A global flood risk modeling framework built with climate models and
machine learning
Abstract
Large scale flood risk analyses are fundamental to many applications
requiring national or international overviews of flood risk. While
large-scale climate patterns such as teleconnections and climate change
become important at this scale, it remains a challenge to represent the
local hydrological cycle over various watersheds in a manner that is
physically consistent with climate. As a result, global models tend to
suffer from a lack of available scenarios and flexibility that are key
for planners, relief organizations, regulators, and the financial
services industry to analyze the socioeconomic, demographic, and
climatic factors affecting exposure. Here we introduce a data-driven,
global, fast, flexible, and climate-consistent flood risk modeling
framework for applications that do not necessarily require
high-resolution flood mapping.

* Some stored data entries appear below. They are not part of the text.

-- ==== Sys2Proof/Machine/Code8b.lean ====
section
/-! DEFINITION. The 8b/10b coding of the fine-actuator link (R222) and of the Kettle lanes (R292): the code group of a symbol
under a running disparity, and the idle line. The spec names the code and not its tables: the code groups are those of the
published 8b/10b code (PRESUMED, log entry 72). A disparity is a truth value: true positive. -/

namespace Sys2Proof.Machine

/-- A symbol: a control (K) or data (D) character and its byte, HGFEDCBA. -/
structure Symbol where
  ctl  : Bool
  byte : Nat
  deriving DecidableEq, Repr

/-- The six bits abcdei of the low five bits of a data byte at negative disparity. -/
def sixBits : List Nat :=
  [0b100111, 0b011101, 0b101101, 0b110001, 0b110101, 0b101001, 0b011001, 0b111000] ++
  [0b111001, 0b100101, 0b010101, 0b110100, 0b001101, 0b101100, 0b011100, 0b010111] ++
  [0b011011, 0b100011, 0b010011, 0b110010, 0b001011, 0b101010, 0b011010, 0b111010] ++
  [0b110011, 0b100110, 0b010110, 0b110110, 0b001110, 0b101110, 0b011110, 0b101011]

/-- The four bits fghj of the high three bits at negative disparity, of a data byte and of a control character. -/
def fourBits : List Nat := [0b1011, 0b1001, 0b0101, 0b1100, 0b1101, 0b1010, 0b0110, 0b1110]
def fourBitsK : List Nat := [0b1011, 0b0110, 0b1010, 0b1100, 0b1101, 0b0101, 0b1001, 0b0111]

/-- How many of the low `w` bits are ones. -/
def ones (w v : Nat) : Nat := (List.range w).foldl (fun n i => n + (v.testBit i).toNat) 0

/-- The alternate code D.x.A7, which keeps five equal bits from standing in a row. -/
def alternate7 (x : Nat) (rd : Bool) : Bool := if rd then [11, 13, 14].contains x else [17, 18, 20].contains x

/-- The code group of a symbol, bit a first, and the running disparity after it. -/
def codeGroup (y : Symbol) (rd : Bool) : Nat × Bool :=
  let x := y.byte % 32
  let z := y.byte / 32 % 8
  let six := if y.ctl && x == 28 then 0b001111 else sixBits.getD x 0
  let bal := ones 6 six == 3
  let a := if rd && (!bal || x == 7) then 63 - six else six
  let mid := rd != !bal
  let four := if y.ctl then fourBitsK.getD z 0 else if z == 7 && alternate7 x mid then 0b0111 else fourBits.getD z 0
  let balF := ones 4 four == 2
  let b := if mid && (y.ctl || !balF || z == 3) then 15 - four else four
  (a * 16 + b, mid != !balF)

/-- The code groups of symbols in turn, and the running disparity after them. -/
def codeGroups : List Symbol → Bool → List Nat × Bool
  | [], rd => ([], rd)
  | y :: ys, rd =>
    let g := codeGroup y rd
    let r := codeGroups ys g.2
    (g.1 :: r.1, r.2)

def dataSym (v : Nat) : Symbol := ⟨false, v⟩

/-- K28.5, and the pair that an idle line repeats: K28.5 and D16.2. It leaves the disparity as it was. -/
def k28_5 : Symbol := ⟨true, 0xBC⟩
def idlePair : List Symbol := [k28_5, dataSym 0x50]

end Sys2Proof.Machine
end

We first use statistical and machine
learning methods to examine the relationship between historical (from
the Dartmouth Flood Observatory) flood occurrence and impact, and
climatic, watershed, and socioeconomic factors at over 4700 watersheds
globally. Using bias-corrected output from the NCAR CESM Large Ensemble
from 1980 to 2020, and the fitted statistical relationships, we simulate
one million years of events worldwide along with the population
displaced. We discuss potential applications of the model and present
global flood hazard and risk maps. The main value of this global flood
model lies in its ability to quickly simulate realistic flood events at
a resolution that is useful for large-scale socioeconomic and financial
planning, yet we expect it to be useful to climate and natural hazard
scientists who are interested in socioeconomic impacts of climate.